_Supplied information_:
-- ==== Sys2Proof/Laws/Encoding.lean ====
section
/-! SUPPORT. Laws of the encoding: the fields of the words of each format (R72 to R77), and what the bundle that holds one instruction
decodes to (R68). -/

namespace Sys2Proof.Laws

set_option Elab.async false

open Sys2Proof Sys2Proof.Machine

/-! Fields of a concatenation. -/

theorem field_hi {v w : Nat} (x : BitVec v) (y : BitVec w) (lo n : Nat) (h : w ≤ lo) : field (x ++ y) lo n = field x (lo - w) n :=
  BitVec.extractLsb'_append_eq_of_le h

theorem field_lo {v w : Nat} (x : BitVec v) (y : BitVec w) (lo n : Nat) (h : lo + n ≤ w) : field (x ++ y) lo n = field y lo n :=
  BitVec.extractLsb'_append_eq_of_add_le h

theorem field_all {w : Nat} (x : BitVec w) : field x 0 w = x := by simp [field]

theorem field_zero {w lo n : Nat} : field (0#w) lo n = 0#n := by simp [field]

theorem bit_hi {v w : Nat} (x : BitVec v) (y : BitVec w) (i : Nat) (h : w ≤ i) : bitAt (x ++ y) i = bitAt x (i - w) := by
  simp [bitAt, BitVec.getLsbD_append, Nat.not_lt.mpr h]

theorem bit_lo {v w : Nat} (x : BitVec v) (y : BitVec w) (i : Nat) (h : i < w) : bitAt (x ++ y) i = bitAt y i := by
  simp [bitAt, BitVec.getLsbD_append, h]

theorem bit_bit (b : Bool) : bitAt (bit b) 0 = b := by cases b <;> rfl

theorem bit_zero (n i : Nat) : bitAt (0#n) i = false := by simp [bitAt]

theorem field_bit (b : Bool) : field (bit b) 0 1 = bit b := field_all _

/-- A word with a field that is not zero is not zero. -/
theorem nonzero {w : Nat} {x : BitVec w} (lo n : Nat) {f : BitVec n} (h : field x lo n = f) (g : f ≠ 0) : x ≠ 0 := by
  rintro rfl; exact g (h ▸ field_zero)

/-! Sources (R71). -/

theorem srcOf_bits (a : Src) : srcOf a.bits = a := by
  cases a with
  | reg r => simp (disch := decide) only [srcOf, Src.bits, bit_hi, field_lo, field_all, Nat.reduceSub]; rfl
  | tap q => simp (disch := decide) only [srcOf, Src.bits, bit_hi, field_lo, field_all, Nat.reduceSub]; rfl

theorem srcOk_bits (a : Src) : srcOk a.bits = true := by
  cases a with
  | reg r => simp (disch := decide) only [srcOk, Src.bits, bit_hi, Nat.reduceSub]; rfl
  | tap q => simp (disch := decide) only [srcOk, Src.bits, bit_hi, field_lo, field_hi, field_all, Nat.reduceSub]; rfl

/-! A word standing in its slot. -/

theorem field_shift {n : Nat} (w : BitVec n) (k lo m : Nat) (h : lo + m ≤ k) : field (w.setWidth 256 <<< k) lo m = 0#m := by
  apply BitVec.eq_of_getLsbD_eq; intro i hi
  simp [field, BitVec.getLsbD_shiftLeft]; omega

theorem field_shift_hi {n : Nat} (w : BitVec n) (k lo m : Nat) (h : k + n ≤ lo) : field (w.setWidth 256 <<< k) lo m = 0#m := by
  apply BitVec.eq_of_getLsbD_eq; intro i hi
  simp [field, BitVec.getLsbD_shiftLeft]
  intros
  exact BitVec.getLsbD_of_ge _ _ (by omega)

theorem field_shift_eq {n : Nat} (w : BitVec n) (k : Nat) (h : k + n ≤ 256) : field (w.setWidth 256 <<< k) k n = w := by
  apply BitVec.eq_of_getLsbD_eq; intro i hi
  simp [field, hi, show k + i < 256 by omega, show k + i - k = i by omega]

theorem bit_shift {n : Nat} (w : BitVec n) (k i : Nat) (h : i < k) : bitAt (w.setWidth 256 <<< k) i = false := by
  simp [bitAt, BitVec.getLsbD_shiftLeft, h]

theorem table_of (b : BundleBits) : decodeTableWord 256 b.toNat =
    if (decodeBundle b).clean then ((decodeBundle b).instrs.head?).map (·.2) else none := by
  have : BitVec.ofNat 256 (b.toNat % 2 ^ 256) = b := by rw [Nat.mod_eq_of_lt b.isLt, BitVec.ofNat_toNat, BitVec.setWidth_eq]
  rw [decodeTableWord, this]

/-! The formats (R72 to R77). -/


theorem wSR_op (op : BitVec 6) (qp : PredNo) (d a b : RegNo) (fn : BitVec 8) : field (wSR op qp d a b fn) 30 6 = op := by
  simp (disch := decide) only [wSR, field_hi]; exact field_all _

theorem wSR_qp (op : BitVec 6) (qp : PredNo) (d a b : RegNo) (fn : BitVec 8) : field (wSR op qp d a b fn) 26 4 = qp := by
  simp (disch := decide) only [wSR, field_hi, field_lo]; exact field_all _

theorem wSR_d (op : BitVec 6) (qp : PredNo) (d a b : RegNo) (fn : BitVec 8) : field (wSR op qp d a b fn) 20 6 = d := by
  simp (disch := decide) only [wSR, field_hi, field_lo]; exact field_all _

theorem wSR_a (op : BitVec 6) (qp : PredNo) (d a b : RegNo) (fn : BitVec 8) : field (wSR op qp d a b fn) 14 6 = a := by
  simp (disch := decide) only [wSR, field_hi, field_lo]; exact field_all _

theorem wSR_b (op : BitVec 6) (qp : PredNo) (d a b : RegNo) (fn : BitVec 8) : field (wSR op qp d a b fn) 8 6 = b := by
  simp (disch := decide) only [wSR, field_hi, field_lo]; exact field_all _

theorem wSR_low (op : BitVec 6) (qp : PredNo) (d a b : RegNo) (fn : BitVec 8) (lo n : Nat) (k : lo + n ≤ 8) : field (wSR op qp d a b fn) lo n = field fn lo n :=
  field_lo _ _ _ _ k

theorem wSR_bit (op : BitVec 6) (qp : PredNo) (d a b : RegNo) (fn : BitVec 8) (i : Nat) (k : i < 8) : bitAt (wSR op qp d a b fn) i = bitAt fn i :=
  bit_lo _ _ _ k

theorem wSI_op (op : BitVec 6) (qp : PredNo) (d a : RegNo) (imm : BitVec 14) : field (wSI op qp d a imm) 30 6 = op := by
  simp (disch := decide) only [wSI, field_hi]; exact field_all _

theorem wSI_qp (op : BitVec 6) (qp : PredNo) (d a : RegNo) (imm : BitVec 14) : field (wSI op qp d a imm) 26 4 = qp := by
  simp (disch := decide) only [wSI, field_hi, field_lo]; exact field_all _

theorem wSI_d (op : BitVec 6) (qp : PredNo) (d a : RegNo) (imm : BitVec 14) : field (wSI op qp d a imm) 20 6 = d := by
  simp (disch := decide) only [wSI, field_hi, field_lo]; exact field_all _

theorem wSI_a (op : BitVec 6) (qp : PredNo) (d a : RegNo) (imm : BitVec 14) : field (wSI op qp d a imm) 14 6 = a := by
  simp (disch := decide) only [wSI, field_hi, field_lo]; exact field_all _

theorem wSI_low (op : BitVec 6) (qp : PredNo) (d a : RegNo) (imm : BitVec 14) (lo n : Nat) (k : lo + n ≤ 14) : field (wSI op qp d a imm) lo n = field imm lo n :=
  field_lo _ _ _ _ k

theorem wSI_bit (op : BitVec 6) (qp : PredNo) (d a : RegNo) (imm : BitVec 14) (i : Nat) (k : i < 14) : bitAt (wSI op qp d a imm) i = bitAt imm i :=
  bit_lo _ _ _ k

theorem wSL_op (op : BitVec 6) (qp : PredNo) (d : RegNo) (imm : BitVec 20) : field (wSL op qp d imm) 30 6 = op := by
  simp (disch := decide) only [wSL, field_hi]; exact field_all _

theorem wSL_qp (op : BitVec 6) (qp : PredNo) (d : RegNo) (imm : BitVec 20) : field (wSL op qp d imm) 26 4 = qp := by
  simp (disch := decide) only [wSL, field_hi, field_lo]; exact field_all _

theorem wSL_d (op : BitVec 6) (qp : PredNo) (d : RegNo) (imm : BitVec 20) : field (wSL op qp d imm) 20 6 = d := by
  simp (disch := decide) only [wSL, field_hi, field_lo]; exact field_all _

theorem wSL_low (op : BitVec 6) (qp : PredNo) (d : RegNo) (imm : BitVec 20) (lo n : Nat) (k : lo + n ≤ 20) : field (wSL op qp d imm) lo n = field imm lo n :=
  field_lo _ _ _ _ k

theorem wSL_bit (op : BitVec 6) (qp : PredNo) (d : RegNo) (imm : BitVec 20) (i : Nat) (k : i < 20) : bitAt (wSL op qp d imm) i = bitAt imm i :=
  bit_lo _ _ _ k

theorem wSC_op (op : BitVec 6) (o : SC) : field (wSC op o) 30 6 = op := by
  simp (disch := decide) only [wSC, field_hi]; exact field_all _

theorem wSC_qp (op : BitVec 6) (o : SC) : field (wSC op o) 26 4 = o.qp := by
  simp (disch := decide) only [wSC, field_hi, field_lo]; exact field_all _

theorem wSC_p1 (op : BitVec 6) (o : SC) : field (wSC op o) 22 4 = o.p1 := by
  simp (disch := decide) only [wSC, field_hi, field_lo]; exact field_all _

theorem wSC_p2 (op : BitVec 6) (o : SC) : field (wSC op o) 18 4 = o.p2 := by
  simp (disch := decide) only [wSC, field_hi, field_lo]; exact field_all _

theorem wSC_ct (op : BitVec 6) (o : SC) : field (wSC op o) 15 3 = o.ct := by
  simp (disch := decide) only [wSC, field_hi, field_lo]; exact field_all _

theorem wSC_cond (op : BitVec 6) (o : SC) : field (wSC op o) 12 3 = o.cond := by
  simp (disch := decide) only [wSC, field_hi, field_lo]; exact field_all _

theorem wSC_a (op : BitVec 6) (o : SC) : field (wSC op o) 6 6 = o.a := by
  simp (disch := decide) only [wSC, field_hi, field_lo]; exact field_all _

theorem wSC_low (op : BitVec 6) (o : SC) (lo n : Nat) (k : lo + n ≤ 6) : field (wSC op o) lo n = field o.b lo n :=
  field_lo _ _ _ _ k

theorem wSC_bit (op : BitVec 6) (o : SC) (i : Nat) (k : i < 6) : bitAt (wSC op o) i = bitAt o.b i :=
  bit_lo _ _ _ k

theorem wSB_op (op : BitVec 6) (o : SBr) : field (wSB op o) 30 6 = op := by
  simp (disch := decide) only [wSB, field_hi]; exact field_all _

theorem wSB_qp (op : BitVec 6) (o : SBr) : field (wSB op o) 26 4 = o.qp := by
  simp (disch := decide) only [wSB, field_hi, field_lo]; exact field_all _

theorem wSB_low (op : BitVec 6) (o : SBr) (lo n : Nat) (k : lo + n ≤ 26) : field (wSB op o) lo n = field o.disp lo n :=
  field_lo _ _ _ _ k

theorem wSB_bit (op : BitVec 6) (o : SBr) (i : Nat) (k : i < 26) : bitAt (wSB op o) i = bitAt o.disp i :=
  bit_lo _ _ _ k

theorem wVR_op (op : BitVec 6) (qp : PredNo) (km : BitVec 3) (d : RegNo) (a b fn : BitVec 7) : field (wVR op qp km d a b fn) 34 6 = op := by
  simp (disch := decide) only [wVR, field_hi]; exact field_all _

theorem wVR_qp (op : BitVec 6) (qp : PredNo) (km : BitVec 3) (d : RegNo) (a b fn : BitVec 7) : field (wVR op qp km d a b fn) 30 4 = qp := by
  simp (disch := decide) only [wVR, field_hi, field_lo]; exact field_all _

theorem wVR_km (op : BitVec 6) (qp : PredNo) (km : BitVec 3) (d : RegNo) (a b fn : BitVec 7) : field (wVR op qp km d a b fn) 27 3 = km := by
  simp (disch := decide) only [wVR, field_hi, field_lo]; exact field_all _

theorem wVR_d (op : BitVec 6) (qp : PredNo) (km : BitVec 3) (d : RegNo) (a b fn : BitVec 7) : field (wVR op qp km d a b fn) 21 6 = d := by
  simp (disch := decide) only [wVR, field_hi, field_lo]; exact field_all _

theorem wVR_a (op : BitVec 6) (qp : PredNo) (km : BitVec 3) (d : RegNo) (a b fn : BitVec 7) : field (wVR op qp km d a b fn) 14 7 = a := by
  simp (disch := decide) only [wVR, field_hi, field_lo]; exact field_all _

theorem wVR_b (op : BitVec 6) (qp : PredNo) (km : BitVec 3) (d : RegNo) (a b fn : BitVec 7) : field (wVR op qp km d a b fn) 7 7 = b := by
  simp (disch := decide) only [wVR, field_hi, field_lo]; exact field_all _

theorem wVR_low (op : BitVec 6) (qp : PredNo) (km : BitVec 3) (d : RegNo) (a b fn : BitVec 7) (lo n : Nat) (k : lo + n ≤ 7) : field (wVR op qp km d a b fn) lo n = field fn lo n :=
  field_lo _ _ _ _ k

theorem wVR_bit (op : BitVec 6) (qp : PredNo) (km : BitVec 3) (d : RegNo) (a b fn : BitVec 7) (i : Nat) (k : i < 7) : bitAt (wVR op qp km d a b fn) i = bitAt fn i :=
  bit_lo _ _ _ k

theorem wVI_op (op : BitVec 6) (qp : PredNo) (km : BitVec 3) (d : RegNo) (a : BitVec 7) (imm : BitVec 14) : field (wVI op qp km d a imm) 34 6 = op := by
  simp (disch := decide) only [wVI, field_hi]; exact field_all _

theorem wVI_qp (op : BitVec 6) (qp : PredNo) (km : BitVec 3) (d : RegNo) (a : BitVec 7) (imm : BitVec 14) : field (wVI op qp km d a imm) 30 4 = qp := by
  simp (disch := decide) only [wVI, field_hi, field_lo]; exact field_all _

theorem wVI_km (op : BitVec 6) (qp : PredNo) (km : BitVec 3) (d : RegNo) (a : BitVec 7) (imm : BitVec 14) : field (wVI op qp km d a imm) 27 3 = km := by
  simp (disch := decide) only [wVI, field_hi, field_lo]; exact field_all _

theorem wVI_d (op : BitVec 6) (qp : PredNo) (km : BitVec 3) (d : RegNo) (a : BitVec 7) (imm : BitVec 14) : field (wVI op qp km d a imm) 21 6 = d := by
  simp (disch := decide) only [wVI, field_hi, field_lo]; exact field_all _

theorem wVI_a (op : BitVec 6) (qp : PredNo) (km : BitVec 3) (d : RegNo) (a : BitVec 7) (imm : BitVec 14) : field (wVI op qp km d a imm) 14 7 = a := by
  simp (disch := decide) only [wVI, field_hi, field_lo]; exact field_all _

theorem wVI_low (op : BitVec 6) (qp : PredNo) (km : BitVec 3) (d : RegNo) (a : BitVec 7) (imm : BitVec 14) (lo n : Nat) (k : lo + n ≤ 14) : field (wVI op qp km d a imm) lo n = field imm lo n :=
  field_lo _ _ _ _ k

theorem wVI_bit (op : BitVec 6) (qp : PredNo) (km : BitVec 3) (d : RegNo) (a : BitVec 7) (imm : BitVec 14) (i : Nat) (k : i < 14) : bitAt (wVI op qp km d a imm) i = bitAt imm i :=
  bit_lo _ _ _ k

theorem wML_op (op : BitVec 6) (o : ML) : field (wML op o) 34 6 = op := by
  simp (disch := decide) only [wML, field_hi]; exact field_all _

theorem wML_qp (op : BitVec 6) (o : ML) : field (wML op o) 30 4 = o.qp := by
  simp (disch := decide) only [wML, field_hi, field_lo]; exact field_all _

theorem wML_rg (op : BitVec 6) (o : ML) : field (wML op o) 24 6 = o.rg := by
  simp (disch := decide) only [wML, field_hi, field_lo]; exact field_all _

theorem wML_base (op : BitVec 6) (o : ML) : field (wML op o) 18 6 = o.base := by
  simp (disch := decide) only [wML, field_hi, field_lo]; exact field_all _

theorem wML_low (op : BitVec 6) (o : ML) (lo n : Nat) (k : lo + n ≤ 18) : field (wML op o) lo n = field o.off lo n :=
  field_lo _ _ _ _ k

theorem wML_bit (op : BitVec 6) (o : ML) (i : Nat) (k : i < 18) : bitAt (wML op o) i = bitAt o.off i :=
  bit_lo _ _ _ k

theorem wMG_op (op : BitVec 6) (qp : PredNo) (rg : RegNo) (h : BitVec 4) (xi : RegNo) (off : BitVec 14) : field (wMG op qp rg h xi off) 34 6 = op := by
  simp (disch := decide) only [wMG, field_hi]; exact field_all _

_What you should do_:
Give again, word for word, the records from their first line to the one with "its slot. -/", and leave out all else.

_Task answer_:
-- ==== Sys2Proof/Laws/Encoding.lean ====
section
/-! SUPPORT. Laws of the encoding: the fields of the words of each format (R72 to R77), and what the bundle that holds one instruction
decodes to (R68). -/

namespace Sys2Proof.Laws

set_option Elab.async false

open Sys2Proof Sys2Proof.Machine

/-! Fields of a concatenation. -/

theorem field_hi {v w : Nat} (x : BitVec v) (y : BitVec w) (lo n : Nat) (h : w ≤ lo) : field (x ++ y) lo n = field x (lo - w) n :=
  BitVec.extractLsb'_append_eq_of_le h

theorem field_lo {v w : Nat} (x : BitVec v) (y : BitVec w) (lo n : Nat) (h : lo + n ≤ w) : field (x ++ y) lo n = field y lo n :=
  BitVec.extractLsb'_append_eq_of_add_le h

theorem field_all {w : Nat} (x : BitVec w) : field x 0 w = x := by simp [field]

theorem field_zero {w lo n : Nat} : field (0#w) lo n = 0#n := by simp [field]

theorem bit_hi {v w : Nat} (x : BitVec v) (y : BitVec w) (i : Nat) (h : w ≤ i) : bitAt (x ++ y) i = bitAt x (i - w) := by
  simp [bitAt, BitVec.getLsbD_append, Nat.not_lt.mpr h]

theorem bit_lo {v w : Nat} (x : BitVec v) (y : BitVec w) (i : Nat) (h : i < w) : bitAt (x ++ y) i = bitAt y i := by
  simp [bitAt, BitVec.getLsbD_append, h]

theorem bit_bit (b : Bool) : bitAt (bit b) 0 = b := by cases b <;> rfl

theorem bit_zero (n i : Nat) : bitAt (0#n) i = false := by simp [bitAt]

theorem field_bit (b : Bool) : field (bit b) 0 1 = bit b := field_all _

/-- A word with a field that is not zero is not zero. -/
theorem nonzero {w : Nat} {x : BitVec w} (lo n : Nat) {f : BitVec n} (h : field x lo n = f) (g : f ≠ 0) : x ≠ 0 := by
  rintro rfl; exact g (h ▸ field_zero)

/-! Sources (R71). -/

theorem srcOf_bits (a : Src) : srcOf a.bits = a := by
  cases a with
  | reg r => simp (disch := decide) only [srcOf, Src.bits, bit_hi, field_lo, field_all, Nat.reduceSub]; rfl
  | tap q => simp (disch := decide) only [srcOf, Src.bits, bit_hi, field_lo, field_all, Nat.reduceSub]; rfl

theorem srcOk_bits (a : Src) : srcOk a.bits = true := by
  cases a with
  | reg r => simp (disch := decide) only [srcOk, Src.bits, bit_hi, Nat.reduceSub]; rfl
  | tap q => simp (disch := decide) only [srcOk, Src.bits, bit_hi, field_lo, field_hi, field_all, Nat.reduceSub]; rfl

/-! A word standing in its slot. -/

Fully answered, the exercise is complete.